Advertisement

Gelatin Capsule Firm Fears Fallout From Tylenol Death

Share
Times Staff Writer

Banner Gelatin Products is afraid the Tylenol scare will give its industry a bad name.

As a maker of gelatin pharmaceutical capsules, the Chatsworth-based company worries that the recent discovery in New York of cyanide-tainted Tylenol capsules will frighten consumers away from capsules in general.

To calm consumers’ fears--and to head off a threat to its business--Banner’s executives have been rushing to point out that not all capsules are alike.

Banner’s capsules are the soft, hermetically sealed kind commonly used for Vitamin E pills. Company executives say Banner’s capsules are different from the hard, two-piece capsules used with Extra-Strength Tylenol in a crucial way: Their sealed capsules leak when they are punctured, so consumers can easily spot a contaminated product before it’s too late.

Advertisement

‘Unfair’ Spotlight on Capsules

Gordon K. Freshman, Banner’s president and chief executive, conceded that his company is relying heavily on its products’ “tamper-evident” quality as a selling point these days.

“We want to divorce ourselves from this whole mess as best we can,” Freshman said. “We think there’s a growing negativism about capsules and it’s unfair.”

Banner officials say it is too early to tell whether sales at their $30-million-a-year company will be hurt by the problems at Johnson & Johnson, the makers of Tylenol.

Freshman, 50, said his immediate aim is to capture business from companies that no longer want to sell hard, two-piece capsules. In fact, Banner plans to resume a 3-year-old advertising campaign in trade journals that touts its capsules as “a soft solution.”
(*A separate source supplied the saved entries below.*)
/-! ## Frames and whole-machine rules -/

/-- Frame of every operation (10_state.md R10 to R17, 20_memory.md R40): when `exec` answers a next state, BUSY, the latch,
the port and the position are as they were; the trace only grows; MODE, CS, RD and RST change only by INIT; ROT, WIDTH and
HEIGHT only by INIT and SETROT; RES only by COLOR565; COLOR565 moves no pin and makes no event. -/
def Obligations.OperationsChangeOnlyTheirState : Prop :=
  ∀ (i : Instr) (s t : State), exec i s = .next t →
    t.busy = s.busy ∧ t.latch = s.latch ∧ t.inputs = s.inputs ∧ t.todo = s.todo ∧ s.trace <+: t.trace ∧
    (i ≠ .init → t.mode = s.mode ∧ t.pins.cs = s.pins.cs ∧ t.pins.rd = s.pins.rd ∧ t.pins.rst = s.pins.rst) ∧
    (i ≠ .init → (∀ r, i ≠ .setrot r) → t.rot = s.rot ∧ t.width = s.width ∧ t.height = s.height) ∧
    ((∀ r g b, i ≠ .color565 r g b) → t.res = s.res) ∧
    (∀ r g b, i = .color565 r g b → t.pins = s.pins ∧ t.trace = s.trace)

/-- 10_state.md R14: the only change of MODE a step can make to UNINIT is by an accepted INIT, and to READY back to UNINIT
only by hardware reset. -/
def Obligations.ModeChangesOnlyByInitAndReset : Prop :=
  ∀ s t : State, s.busy = false → step s = .next t → t.mode ≠ s.mode →
    (s.mode = .uninit ∧ t.mode = .ready ∧ ∃ d rest, s.inputs = .present d :: rest ∧ decode d = .ok .init) ∨
    (s.mode = .ready ∧ t.mode = .uninit ∧ ∃ rest, s.inputs = .hardwareReset :: rest)

/-- 10_state.md R20: INIT drives RD to idle and CS to active; no operation drives RD to active or CS to inactive, and only
INIT writes RST. -/
def Obligations.ControlLinesAreNeverMisdriven : Prop :=
  (∀ (i : Instr) (s t : State) (e : Event), exec i s = .next t → e ∈ t.trace.drop s.trace.length →
    e ≠ .pinWrite (.rd .active) ∧ e ≠ .pinWrite (.cs .inactive) ∧
    (∀ l, e = .pinWrite (.rst l) → i = .init)) ∧
  (∀ s t : State, exec .init s = .next t →
    .pinWrite (.rd .idle) ∈ t.trace.drop s.trace.length ∧ .pinWrite (.cs .active) ∈ t.trace.drop s.trace.length)

/-- 20_memory.md R33, 10_state.md R25 (last paragraph), 93_implementation_defined.md U8: what an operation latches does not
depend on the levels the pins held before it, D[15:8] and the reset levels among them. -/
def Obligations.LatchedTraceForgetsHeldLevels : Prop :=
  ∀ (i : Instr) (s t : State) (p q : Pins) (v w : Bool), exec i s = .next t →
    latchedFrom p v (t.trace.drop s.trace.length) = latchedFrom q w (t.trace.drop s.trace.length)

/-- 10_state.md R15, R17, 47_color.md R136: no operation reads ROT or RES: changed values of them change neither what is
accepted nor the events, the pins, MODE or the dimensions afterwards, nor the ROT that INIT and SETROT leave or the RES that
COLOR565 leaves; an operation that does not write one of them keeps the changed value. -/
def Obligations.RotationAndResultAreNeverRead : Prop :=
  ∀ (i : Instr) (s t : State) (q : Fin 4) (v : Word), exec i s = .next t →
    ∃ t', exec i { s with rot := q, res := v } = .next t' ∧ t'.trace = t.trace ∧ t'.pins = t.pins ∧
      t'.mode = t.mode ∧ t'.width = t.width ∧ t'.height = t.height ∧
      (i = .init ∨ (∃ r, i = .setrot r) → t'.rot = t.rot) ∧
      (i ≠ .init → (∀ r, i ≠ .setrot r) → t'.rot = q) ∧
      ((∃ r g b, i = .color565 r g b) → t'.res = t.res) ∧
      ((∀ r g b, i ≠ .color565 r g b) → t'.res = v)

/-- 44_pixel_fastlines.md R108, 45_fill.md R118, 46_line.md R128 (e), 20_memory.md R31: everything a drawing operation
sends is bursts within the window contract: every window valid in the logical frame, every stream filling its window
exactly once; with dimensions in R10's range no coordinate loses a bit on the wire. -/
def Obligations.DrawingKeepsWindowContract : Prop :=
  ∀ (i : Instr) (s t : State), isDrawing i = true → s.width ≤ 32767 → s.height ≤ 32767 → exec i s = .next t →
    ∃ bs : List Burst, t.trace = s.trace ++ eventsOf (bs.flatMap Burst.transactions) ∧
      ∀ b ∈ bs, b.Ok s.width s.height ∧ b.window.x1 ≤ 32766 ∧ b.window.y1 ≤ 32766

/-- 60_exceptions.md R165: the number of events of each operation: exact where the rule is exact, bounded by the panel
where it gives a bound; a line makes at most 32769 calls. -/
def Obligations.EventCountsAreBounded : Prop :=
  ∀ (i : Instr) (s t : State), i.WellFormed → exec i s = .next t →
    (∀ b, i = .wrcmd b ∨ i = .wrdat8 b → t.trace.length = s.trace.length + 4) ∧
    (∀ w, i = .wrdat16 w → t.trace.length = s.trace.length + 4) ∧
    (∀ on, i = .invert on → t.trace.length = s.trace.length + 4) ∧
    (∀ r, i = .setrot r → t.trace.length = s.trace.length + 8) ∧
    (∀ x0 y0 x1 y1, i = .setwin x0 y0 x1 y1 → t.trace.length = s.trace.length + 44) ∧
    (i = .init → t.trace.length = s.trace.length + 42) ∧
    (∀ r g b, i = .color565 r g b → t.trace.length = s.trace.length) ∧
    (∀ x y c, i = .pixel x y c → t.trace.length ≤ s.trace.length + 48) ∧
    (∀ x y n c, i = .vline x y n c ∨ i = .hline x y n c →
      t.trace.length ≤ s.trace.length + 4 * (11 + max s.width s.height)) ∧
    (∀ x y w h c, i = .fillrect x y w h c ∨ i = .fillscr c →
      t.trace.length ≤ s.trace.length + 4 * (11 + s.width * s.height)) ∧
    (∀ x0 y0 x1 y1 c, i = .line x0 y0 x1 y1 c → (lineCalls s.width s.height x0 y0 x1 y1).length ≤ 32769)

/-! ## Invariant and refinement -/

/-- The state after reset is a sound state of the block at rest (10_state.md R25; the range of WIDTH and HEIGHT there rests
on log entry 2). -/
def Obligations.ResetStateIsSound : Prop := Inv State.reset

/-- Every step keeps the block sound: at rest between operations (10_state.md R23), WIDTH and HEIGHT in 1..32767 (R10),
`(WIDTH, HEIGHT) = dims(ROT)` whenever MODE is READY (R16), CS active, RD idle, RST inactive and WR at active once ready
(R20, R21), the pins untouched since reset while UNINIT (R25, 60_exceptions.md R156). -/
def Obligations.StepKeepsBlockSound : Prop :=
  ∀ s t : State, Inv s → step s = .next t → Inv t

/-- 10_state.md R11, R23: the block taken one event at a time refines the block taken one operation at a time. From a
block that is not busy, presenting a descriptor is accepted by both or refused by both for the same reason; and after
acceptance, one event-level step for each line of the expansion and one for the fall of BUSY reach exactly the state that
`step` answers. -/
def Obligations.EventLevelRefinesCallLevel : Prop :=
  ∀ (s : State) (d : Descriptor) (rest : List HostInput), s.busy = false →
    (∀ r, eventStep (.present d) s = .refused r ↔ step { s with inputs := .present d :: rest } = .refused r) ∧
    (∀ t, eventStep (.present d) s = .next t →
      t.busy = true ∧ (eventRun t.todo.length t).busy = true ∧
      step { s with inputs := .present d :: rest } =
        .next { eventRun (t.todo.length + 1) t with inputs := rest })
Contacted by Pharmaceuticals

“We’re not trying to capitalize on the Tylenol situation,” Freshman said. “We simply feel we have a superior product.”

W. Patrick Noonan, executive vice president, said Banner already has been contacted by several pharmaceutical companies that use hard capsules about the possibility of doing business. Noonan said those pharmaceutical companies fear that customers may shy away from their existing products.

Advertisement

There are some technological problems with soft capsules, however. For example, an experiment in which the contents of a Contac capsule were put through the soft-capsule production process crushed the tiny particles, leaving a mushy mess inside the soft capsule.

Pharmaceutical industry officials maintain that the main advantage of capsules over pills is that they are easier to swallow. Surveys also have shown that many people think capsules are stronger than pills, even though industry officials say that isn’t true.

Banner is one of a handful of companies that seals oil and paste pharmaceuticals made by other companies in soft capsules. Pharmacaps, an Elizabeth, N. J., subsidiary of Iroquois Brands, and R. P. Scherer in Clearwater, Fla., are among Banner’s competitors.

Controversy in the pharmaceutical industry was touched off when capsules of Tylenol, the top-selling painkiller with about 35% of the U.S. market, were found to be contaminated with potassium cyanide in a suburb north of New York earlier this month.

Diane Elsroth, a 23-year-old Peekskill, N. Y., woman who had taken two of the poisoned capsules, died Feb. 8. Four days later, federal workers checking bottles of Tylenol capsules from retailers discovered another five tainted capsules in another bottle.

The incidents echoed events of 1982, when seven people in the Chicago area died after taking Tylenol capsules that were also laced with potassium cyanide. Noonan said there was no noticeable effect on Banner from the Chicago incidents.

Advertisement

Banner has been in the capsule business more than 30 years. Freshman became president and chief executive of the company--then located in South Pasadena--in 1966, taking the reins from his father, who, with several family members, had bought the company 11 years earlier.

Moved to Chatsworth

In 1968, Freshman moved the company to a new building in Chatsworth. Three years later, Freshman installed new custom-designed machines. The company started a Canadian subsidiary in 1980 that markets similar products in Canada and Europe.

Banner was bought out by an Australian food conglomerate, Fielder Gillespie Davis Ltd., last April. Freshman said he was talking with investment bankers about finding a company to acquire when Fielder came along to acquire his. The Freshman family still retains a 10% interest in the business.

The company employs 190 people in Chatsworth and 50 at the Canadian subsidiary in Olds, about 50 miles north of Calgary in central Alberta.

Early on, Banner mostly made capsules for vitamins. The youthful-looking Freshman himself takes half a dozen vitamin capsules a day. Today, 83% of the company’s products are nutritional supplements. The remainder are pharmaceuticals.

One of Banner’s main products is called Procardia, a popular heart drug that the company packages in soft capsules for Pfizer, a giant in the pharmaceutical industry. Other Banner capsules contain vitamins that the company packages for private-label manufacturers that sell to retail chains such as K mart Corp.